**WHAT YOU SHOULD DO**
Your answer must consist of exactly the lines below, starting with the line with "e.2.2)).foldl (· + ·) 0⟩)" and going on through the line with "let w := getF s LDG.STRIPE_WIDTH g", and nothing else.

**INPUT DATA**
/-- The cells of a line by strike, after strikes, nozzles, fallback, substitution and spreading (R93 to R98). -/
def compensate (s : State) (c line : Nat) (levels : List Nat) : List (List Cell) × MoveCount :=
  let n := strikesOf s c
  let m := cycleLines s c
  let first := spanFirst s c
  let rowFor (k : Nat) : Nat :=
    match (slotsOf s c).find? (fun t => t.2.1 == line % m && t.2.2 == k) with | some t => t.1 | none => 0
  let cols := (upto levels.length).map (fun x =>
    let p := first + x
    let fb := (upto n).map (fun k =>
      fallback s c p (if (p + line) % n = k then nth levels x else 0) (ownRow s c line (rowFor k) p))
    let col := fb.map (fun e => e.1)
    let sub := if flag s HMK.CHCFG_SUBEN c && decide (1 < n) then substitute s c p col else (col, 0)
    (sub.1, (fb.map (fun e => e.2)).foldl (· + ·) 0, sub.2))
  let fbs := (cols.map (fun e => e.2.1)).foldl (· + ·) 0
  let subs := (cols.map (fun e => e.2.2)).foldl (· + ·) 0
  let strikes := (upto n).map (fun k =>
    let row := cols.map (fun e => e.1.getD k ⟨0, 0⟩)
    if flag s HMK.CHCFG_SPREADEN c then spreadStrike s c line row
    else
      let bad := (row.zip (upto row.length)).map (fun e => decide (0 < e.1.lv) && !cellOk s c (first + e.2) e.1)
      ((row.zip bad).map (fun e => if e.2 then { e.1 with lv := 0 } else e.1), 0, (bad.filter id).length))
  (strikes.map (fun e => e.1),
   ⟨fbs, subs, (strikes.map (fun e => e.2.1)).foldl (· + ·) 0, (strikes.map (fun e => e.2.2)).foldl (· + ·) 0⟩)

/-- The level a cell fires (R100). -/
def firedLevel (s : State) (c p : Nat) (x : Cell) : Nat :=
  if cellOk s c p x then
    bits (regRaw s (HMK.GAINMAP.off (4 * x.own + nozzleCode s (nozzleAddr x.own p) / 4))).toNat (3 * x.lv) 3
  else 0

/-- The segment of a row for one strike: its levels where its heads cover and its nozzle prints (R101). -/
def rowSegment (s : State) (c r : Nat) (cells : List Cell) : List Nat :=
  let first := spanFirst s c
  (cells.zip (upto cells.length)).map (fun e =>
    let p := first + e.2
    if e.1.own = r ∧ (headOver s r p).isSome then firedLevel s c p e.1 else 0)

/-- A stripe's level on a row's segment (R288). -/
def stripeSegment (s : State) (f : Frame) (c r line : Nat) (seg : List Nat) : Option (List Nat) :=
  let g := f.group
  if f.stripes.any (fun t => decide (t.1 ≤ line) && decide (line ≤ t.2.1)) && getF s LDG.MARKCFG_ROW g == r then
    let a := getF s LDG.STRIPE_FIRST g
    let w := getF s LDG.STRIPE_WIDTH g
    some ((seg.zip (upto seg.length)).map (fun e =>
      let p := spanFirst s c + e.2
      if a ≤ p ∧ p < a + w ∧ (headOver s r p).isSome then getF s LDG.MARKCFG_SLEV g else e.1))
  else none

**ANSWER BOX**
   ⟨fbs, subs, (strikes.map (fun e => e.2.1)).foldl (· + ·) 0, (strikes.map (fun e => e.2.2)).foldl (· + ·) 0⟩)

/-- The level a cell fires (R100). -/
def firedLevel (s : State) (c p : Nat) (x : Cell) : Nat :=
  if cellOk s c p x then
    bits (regRaw s (HMK.GAINMAP.off (4 * x.own + nozzleCode s (nozzleAddr x.own p) / 4))).toNat (3 * x.lv) 3
  else 0

/-- The segment of a row for one strike: its levels where its heads cover and its nozzle prints (R101). -/
def rowSegment (s : State) (c r : Nat) (cells : List Cell) : List Nat :=
  let first := spanFirst s c
  (cells.zip (upto cells.length)).map (fun e =>
    let p := first + e.2
    if e.1.own = r ∧ (headOver s r p).isSome then firedLevel s c p e.1 else 0)

/-- A stripe's level on a row's segment (R288). -/
def stripeSegment (s : State) (f : Frame) (c r line : Nat) (seg : List Nat) : Option (List Nat) :=
  let g := f.group
  if f.stripes.any (fun t => decide (t.1 ≤ line) && decide (line ≤ t.2.1)) && getF s LDG.MARKCFG_ROW g == r then
    let a := getF s LDG.STRIPE_FIRST g
    let w := getF s LDG.STRIPE_WIDTH g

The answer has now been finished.